Я с трудом разлепил глаза, потряс головой, пытаясь ухватиться за реальность, оторвать липкие нити горячечного сна…
Сестра стояла надо мной, согнувшись, приблизив вплотную слабо освещенное лицо. В больших уставших глазах — тревога.
За меня, между прочим.
— Что, — я положил руку на ее пальцы, все еще сжимавшие мое плечо, — Люсь, я снова кричал?
Она покивала. Провела мягкой ладонью по моему лбу.
— Господи, как вспотел… Маню снова звал какую-то… Все те же сны? Про войну?
— Да…
Глаза сестренки налились слезами, но она быстро овладела собой, отвернувшись, провела по своему лицу рукавом ночной рубашки, снова повернулась ко мне, растянула губы в неловкой улыбке.

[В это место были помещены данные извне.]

/-- Configuration memory, boot and the Harbourmaster (R417 to R478). -/
structure Harbour where
  /-- 16 MiB; 13_security R420, R447; reset DESIGN CHOICE none (log 7): firmware bundle in slot A -/
  bundleA : Option Bundle
  /-- 16 MiB; 13_security R420; reset DESIGN CHOICE none (log 7): firmware bundle in slot B -/
  bundleB : Option Bundle
  /-- 16 MiB; 14_startup R447; reset DESIGN CHOICE none (log 7): configuration image A -/
  imageA : Option CfgImage
  /-- 16 MiB; 14_startup R447; reset DESIGN CHOICE none (log 7): configuration image B -/
  imageB : Option CfgImage
  /-- 13_security R421; reset none: the bundle booted, false A, true B -/
  booted : Option Bool
  /-- 13_security R423; reset 0: SVNs of the running components -/
  svnHm : Nat
  svnCore : Nat
  svnUcode : Nat
  /-- w384 each; 13_security R426; reset 0: digests of the components that run -/
  hmDigest : BitVec 384
  coreDigest : BitVec 384
  ucodeDigest : BitVec 384
  /-- 13_security R419; reset empty: keys and certificate the ROM has derived -/
  dice : Dice
  /-- 13_security R422; reset false: general-core firmware, berth microcode loaded -/
  coreFw : Bool
  ucode : Bool
  /-- 14_startup R456; reset none: last stage ended (0 to 4); none before S0 ends -/
  stage : Option Nat
  /-- 14_startup R456, R459; reset 0: release of the last reset, ns -/
  released : Nat
  /-- 12_fabric R400; reset true: that reset was PORST_N's -/
  cold : Bool
  /-- w1; 12_fabric R400; reset false: the epoch of this start is recorded in H0's table area -/
  epochTaken : Bool
  /-- 15_faults R478; reset false: a block reset waits for its dump and for its reply to be out -/
  resetOwed : Bool
  /-- 15_faults R477; reset false: the Harbourmaster is in reset -/
  down : Bool
  /-- 14_startup R462; reset none: recovery in progress: header and next offset -/
  recovery : Option (Bundle × Nat)
  recovering : Bool
  /-- 14_startup R451; reset empty: applied configuration -/
  cfg : Applied
  /-- 14_startup R453; reset empty -/
  report : ClampReport
  /-- 14_startup R465; reset empty: trims set by CALIB_APPLY, over the applied ones -/
  trims : List (Nat × Int)
  /-- up to 4; 13_security R425; reset empty: SPDM sessions -/
  sessions : Table Session
  nextSession : Nat
  /-- 13_security R428; reset none -/
  lease : Option Lease
  /-- 14_startup R464; reset none: key the lease is reserved for, till, ns -/
  reserved : Option (List Byte × Nat)
  /-- up to 4; 13_security R431; reset empty: migration keys by identifier -/
  migKeys : Table (List Byte)
  /-- 13_security R424; reset false -/
  debug : Bool
  /-- 13_security R505; reset empty: replies sent on S0, oldest first -/
  replies : List Reply
  /-- 14_startup R506; reset empty: reply pieces still owed, by session -/
  pieces : Table (List Nat)
  /-- 10_partitions R329, 14_startup R466; reset empty: manager commands in progress -/
  running : List Running
  /-- 10_partitions R329; reset empty: commands of the range 0x01xx that wait for the one in progress, in arrival order -/
  deferred : List Instr
  /-- MODEL's own; reset false: the command that acts now is the first of those, whose turn has come (R329) -/
  inTurn : Bool
  /-- 14_startup R463; reset none: the staged bundle's slot -/
  staged : Option Bool
  /-- 02_ports R82; reset none: configuration-memory store in progress: sectors left -/
  xspi : Option Nat
  /-- w1; 02_ports R82, 14_startup R463; reset false: between two of its sectors, each of which is a store -/
  xspiGap : Bool
  /-- 14_startup R465; reset none: image being written by the store in progress -/
  writingImage : Option CfgImage
  /-- 14_startup R462, R463; reset none: bundle being written by the store in progress -/
  writingBundle : Option Bundle
  /-- 14_startup R457, R460; reset empty: units out of service or marked failed -/
  failed : List OpenUnit
  /-- 14_startup R457, 15_faults R482; reset false: a checker failed -/
  checkerFailed : Bool
  /-- 14_startup R458; reset empty: units open -/
  openUnits : List OpenUnit
  /-- 02_ports R69; reset 0: SERVICE_IRQ pulses sent -/
  servicePulses : Nat
  deriving DecidableEq, Repr

/-! ### Logbook, mailboxes, Watchkeeper, Tally -/

/-- The Logbook (R483 to R492). -/
structure Logbook where
  /-- 1,024; 15_faults R485; reset empty: alarm table, source index order -/
  alarms : List Alarm
  /-- 16,384 (512 before M0 opens); 15_faults R483; reset empty: event ring, oldest first -/
  events : List LogRec
  /-- 65,536 (512 before M0 opens); 15_faults R483; reset empty: trace ring, oldest first -/
  traces : List LogRec
  /-- w32 each; 15_faults R484; reset 0: records accepted per class -/
  seqA : Nat
  seqE : Nat
  seqT : Nat
  /-- 15_faults R486; reset empty (buckets full): tokens × 10^9 and last update per event source and per slice -/
  evTokens : List ((Nat × Nat × Nat × Nat) × Nat × Nat)
  trTokens : Table (Nat × Nat)
  /-- 02_ports R68; reset empty: records sent on the debug trace port -/
  tracePort : List LogRec
  /-- 15_faults R471; reset empty: cycles the last scan met, with the scans in a row that met them; a node is a command (0, serial) or a stream (1 + rank, job) -/
  hangs : List (List (Nat × Nat) × Nat)
  /-- 15_faults R471, R472; reset empty: the graph of the last scan: nodes with their edges -/
  graph : List ((Nat × Nat) × List (Nat × Nat))
  deriving DecidableEq, Repr

/-- A mailbox channel beyond its registers (R501 to R507). -/
structure Mailbox where
  /-- 448 bytes (1,984 in S0); 16_bell R502; reset empty (zeros): buffer -/
  buf : List Byte
  posted : Nat
  /-- gathered request pieces: OPCODE, SEQ, bytes (R506) -/
  gather : Option (Nat × Nat × Nat)
  deriving DecidableEq, Repr

/-- Watchkeeper beyond its registers (R510 to R513). -/
structure Watch where
  /-- 48 × last 5; 16_bell R510; reset empty: thermal samples, newest first -/
  temps : Table (List Int)
  /-- 16 × last 3; 16_bell R510; reset empty: voltage samples, newest first -/
  volts : Table (List Int)
  /-- 16_bell R510; reset 0: filtered y, 1/128 C and 1/16 mV -/
  tempY : Table Int
  voltY : Table Int
  /-- 16_bell R511, R143; reset empty: the ceilings of the last tick by berth: its own, the one it moves to, whether lockstep set it -/
  ceilings : Table (Nat × Nat × Bool)
  /-- 16_bell R511; reset empty: last 100 samples of WK_POWER, newest first -/
  power : List Nat
  /-- 16_bell R511; reset 0: ticks the mean has been below the cap less 5 W -/
  below : Nat
  /-- 16_bell R513; reset 0: last kick, ns; warning given -/
  kicked : Nat
  warned : Bool
  wdogStopped : Bool
  /-- 16_bell R512; reset 0: nothing has run since, ns; DROWSE since, ns -/
  quietSince : Nat
  drowseSince : Nat
  /-- 02_ports R69; reset false: HOST_ACT -/
  hostAct : Bool
  deriving DecidableEq, Repr

/-- What a slice's view shows: the values at a 1 ms boundary, coarsened (R440, R526). -/
structure ViewSnap where
  /-- the boundary, ns -/
  time : Nat
  berthUs : Nat
  coreUs : Nat
  powerW : Nat
  counts : List Nat
  deriving DecidableEq, Repr

/-- Tally beyond its registers (R523). -/
structure Tally where
  /-- 28; 17_tally R523; reset 0: bytes counted in the running window, by port -/
  window : Table Nat
  /-- 17_tally R523; reset 0: start of the running windows, ns -/
  since : Nat
  /-- 17_tally R524; reset 0: berth-ns and core-ns charged, by slice -/
  berthNs : Table Nat
  coreNs : Table Nat
  /-- 17_tally R440, R526; reset empty: what the views of slices show of the last 1 ms boundary, by slice -/
  snaps : Table ViewSnap
  deriving DecidableEq, Repr

/-! ### The block -/

/-- Everything the block holds outside the ties, the fuses and the always-on domain. -/
structure Block where
  /-- w64 each; 00_scope R12, R13; reset per field: control-space registers by address; an unlisted one holds its reset value -/
  regs : Table Word
  /-- 02_ports R69, R80: pins and power domains -/
  power : Power
  /-- w64; 00_scope R12; reset DESIGN CHOICE 0 (log 8): data returned by the last control-space, claim or aperture read -/
  readData : Word
  host : HostPort
  quay : Quay
  pilot : Pilot
  /-- 16; 04_berth R122; reset each scrubbed and GATED: berths; an unlisted berth is in that state -/
  berths : Table Berth
  /-- 8; 08_quay R278; reset each off and idle: general cores; an unlisted core is in that state -/
  cores : Table Core
  ports : Ports
  /-- 0-256; 10_partitions R344; reset empty: streams saved, by slot (early slots from 256) -/
  slots : Table Saved
  /-- 04_berth R146; reset empty: berths waiting for the preemption reserve, oldest first -/
  reserveQueue : List Nat
  manifest : Manifest
  hold : Hold
  fabric : Fabric
  /-- 4; 02_ports R63; reset empty: Lighter ports; an unlisted port is idle -/
  lighters : Table Lighter
  harbour : Harbour
  log : Logbook
  /-- 8; 16_bell R501; reset empty: mailbox channels S0, S1, N0 to N5 -/
  boxes : Table Mailbox
  watch : Watch
  tally : Tally
  /-- 16; 10_partitions R340; reset 0: origin of each partition's QUANTUM boundaries, ns -/
  quantumFrom : Table Nat
  deriving DecidableEq, Repr

/-- The state of the block, and the commands that wait, first in first out. -/
structure State where
  ties : Ties
  fuses : Fuses
  aon : AlwaysOn
  blk : Block
  /-- MODEL's own queue of commands; reset empty -/
  pending : List Instr
  deriving DecidableEq, Repr

/-! ### Reset -/

/-- A cleared tile (R96, R97). -/
def Tile.reset : Tile := ⟨[], 0, 0, true, false, false, false, 0x3F800000, 0x3F800000, []⟩
/-- The registers and memories of a scrubbed berth (R123, R147). -/
def Regs.reset : Regs := ⟨[], [], [], [], [], []⟩
/-- A berth after reset: scrubbed, nothing running. -/
def Berth.reset : Berth :=
  { stream := none, regs := Regs.reset, me0 := [], me1 := [], nextSerial := 0, icache := [], icacheSlice := none
    yield := none, entry := none, quiescing := none, saving := none, slot := none, reserveWait := false, moving := 0, moved := 0, swapping := none, parityTimes := []
    badBits := [], stuckBits := [], writeBack := [], reread := [], spare := [], resetting := none, suspects := [], guilty := false, unattributed := []
    occupants := [], trail := [], progress := 0, countdown := 0, sampled := [], samples := [], oppSince := 0
    idleSince := 0, opened := false, busySince := 0, newUcode := false }
/-- A general core after reset. -/
def Core.reset : Core := ⟨none, 0, 0, 0, 0, 0, 0, CoreRegs.zero, none, [], false, false, none, 0, false, false⟩
/-- A link after reset. -/
def Link.reset : Link :=
  { txSeq := 0, rxSeq := 0, kept := [], replaysOf := (0, 0), nakOwed := false, txq := [], lastChunk := 0, chunkWaits := false, idleSent := false,
    peerIdle := false, txIdle := false, lanes := [], swap := none, allowHalf := false, allowNarrow := false, startHalf := false, lctl := [],
    flits := [], unsent := [], commaAt := 0, rxAt := 0, txSpare := none, scanFrom := 0, idleSeq := none, idleAt := 0 }
/-- A lane after reset. -/
def Lane.reset : Lane := ⟨false, false, false, false, 0, false, [], 0, (0, 0), 0, 0, 0, []⟩
/-- A Lighter port after reset. -/
def Lighter.reset : Lighter := ⟨[], [], false, [], [], [], []⟩
/-- A Hold channel after reset. -/
def Channel.reset : Channel := ⟨[], [], [], 0, 0, 0, [], [], [], 0, 0, 0, 0, 0, [], [], [], 0, false, [], [], 0, 0, [], 0, [], 0, [], []⟩
/-- A Hold stack's working state after reset. -/
def Stack.reset : Stack :=
  { serial := 0, hours := 0, merge := [], flushing := none, commits := [], committing := [], relocQueue := [], corrected := [], foldQueue := []
    lapSince := 0, lapAlarmed := false, lifeAlarmed := false, notice := [], noticeTorn := false, wanted := false }
/-- A mailbox channel after reset. -/
def Mailbox.reset : Mailbox := ⟨[], 0, none⟩
/-- The host port after reset. -/
def HostPort.reset : HostPort := ⟨[], 0, [], [], false, 0, 512, 128, true, false⟩
/-- Quay after reset: the first context is 1, the first fence 0 (R293, R298). -/
def Quay.reset : Quay := ⟨[], [], [], 0, [], 1, [], [], 0, [], [], 0⟩
/-- Pilot after reset. -/
def Pilot.reset : Pilot := ⟨[], [], [], [], [], [], [], [], [], [], 0, [], []⟩
/-- The ports after reset. -/
def Ports.reset : Ports := ⟨[], 0, [], [], [], [], [], [], [], [], [], 0, [], [], [], 0⟩
/-- Manifest after reset. -/
def Manifest.reset : Manifest := ⟨[], [], [], [], 0, [], 0, [], []⟩
/-- The Hold controller after reset. -/
def Hold.reset : Hold := ⟨[], [], [], [], [], [], false, 0, 0, [], false, []⟩
/-- The endpoint and Ferry after reset. -/
def Fabric.reset : Fabric := ⟨[], [], 0, [], 0, [], [], [], 0, []⟩
/-- The clamp report after reset. -/
def ClampReport.reset : ClampReport := ⟨0, 0, 0, 0, 0, [], 0⟩
/-- The Harbourmaster after reset; the contents of the configuration memory are log 7's. -/
def Harbour.reset : Harbour :=
  { bundleA := none, bundleB := none, imageA := none, imageB := none, booted := none,
    svnHm := 0, svnCore := 0, svnUcode := 0, hmDigest := 0, coreDigest := 0, ucodeDigest := 0, dice := ⟨[], [], [], [], []⟩, coreFw := false, ucode := false, stage := none, released := 0, cold := true, epochTaken := false, resetOwed := false, down := false,
    recovery := none, recovering := false, cfg := ⟨[], []⟩, report := ClampReport.reset, trims := [],
    sessions := [], nextSession := 0, lease := none, reserved := none, migKeys := [], debug := false,
    replies := [], pieces := [], running := [], deferred := [], inTurn := false, staged := none, xspi := none, xspiGap := false, writingImage := none, writingBundle := none,
    failed := [], checkerFailed := false, openUnits := [], servicePulses := 0 }
/-- The Logbook after reset (R483). -/
def Logbook.reset : Logbook := ⟨[], [], [], 0, 0, 0, [], [], [], [], []⟩
/-- Watchkeeper's working state after reset. -/
def Watch.reset : Watch := ⟨[], [], [], [], [], [], 0, 0, false, false, 0, 0, false⟩
/-- Tally's working state after reset. -/
def Tally.reset : Tally := ⟨[], 0, [], [], []⟩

— Свет включить? Может, нагреть тебе молока?
— Да, пожалуйста…
Сестра ушла на кухню, послышалось гудение микроволновки. Я поднялся, сел на своем стареньком, немного продавленном посредине диванчике, покосился на измятую, перекрученную постель. Глянул на часы — половина пятого. То ли ночь, то ли утро… Странная пора. Неуютная какая-то, неудобная.
Моя, а раньше — наша общая с сестрой, комната была залита мягким светом от плафона лампы накаливания. Люминесцентных, так называемых «экономных» ламп я не любил за искусственность, ненатуральность света: словно она и светит ярко, да все равно как-то темно в помещении — знакомо? Вот поэтому я и вкручивал в двойной плафон две разные лампы: одну — накаливания, другую — «экономку». Сестра, зная мой вкус, включила именно «мою» лампу, и я ей был благодарен за такую незначительную, но — заботу обо мне. С тех пор как я вернулся в семью, она пыталась как можно больше окружить меня уютом и вниманием, оградить от всяких неудобств, словно оправдываясь за то…
На кухне дзынькнуло.
— Леш, иди пить, — позвала сестра. — Или тебе принести?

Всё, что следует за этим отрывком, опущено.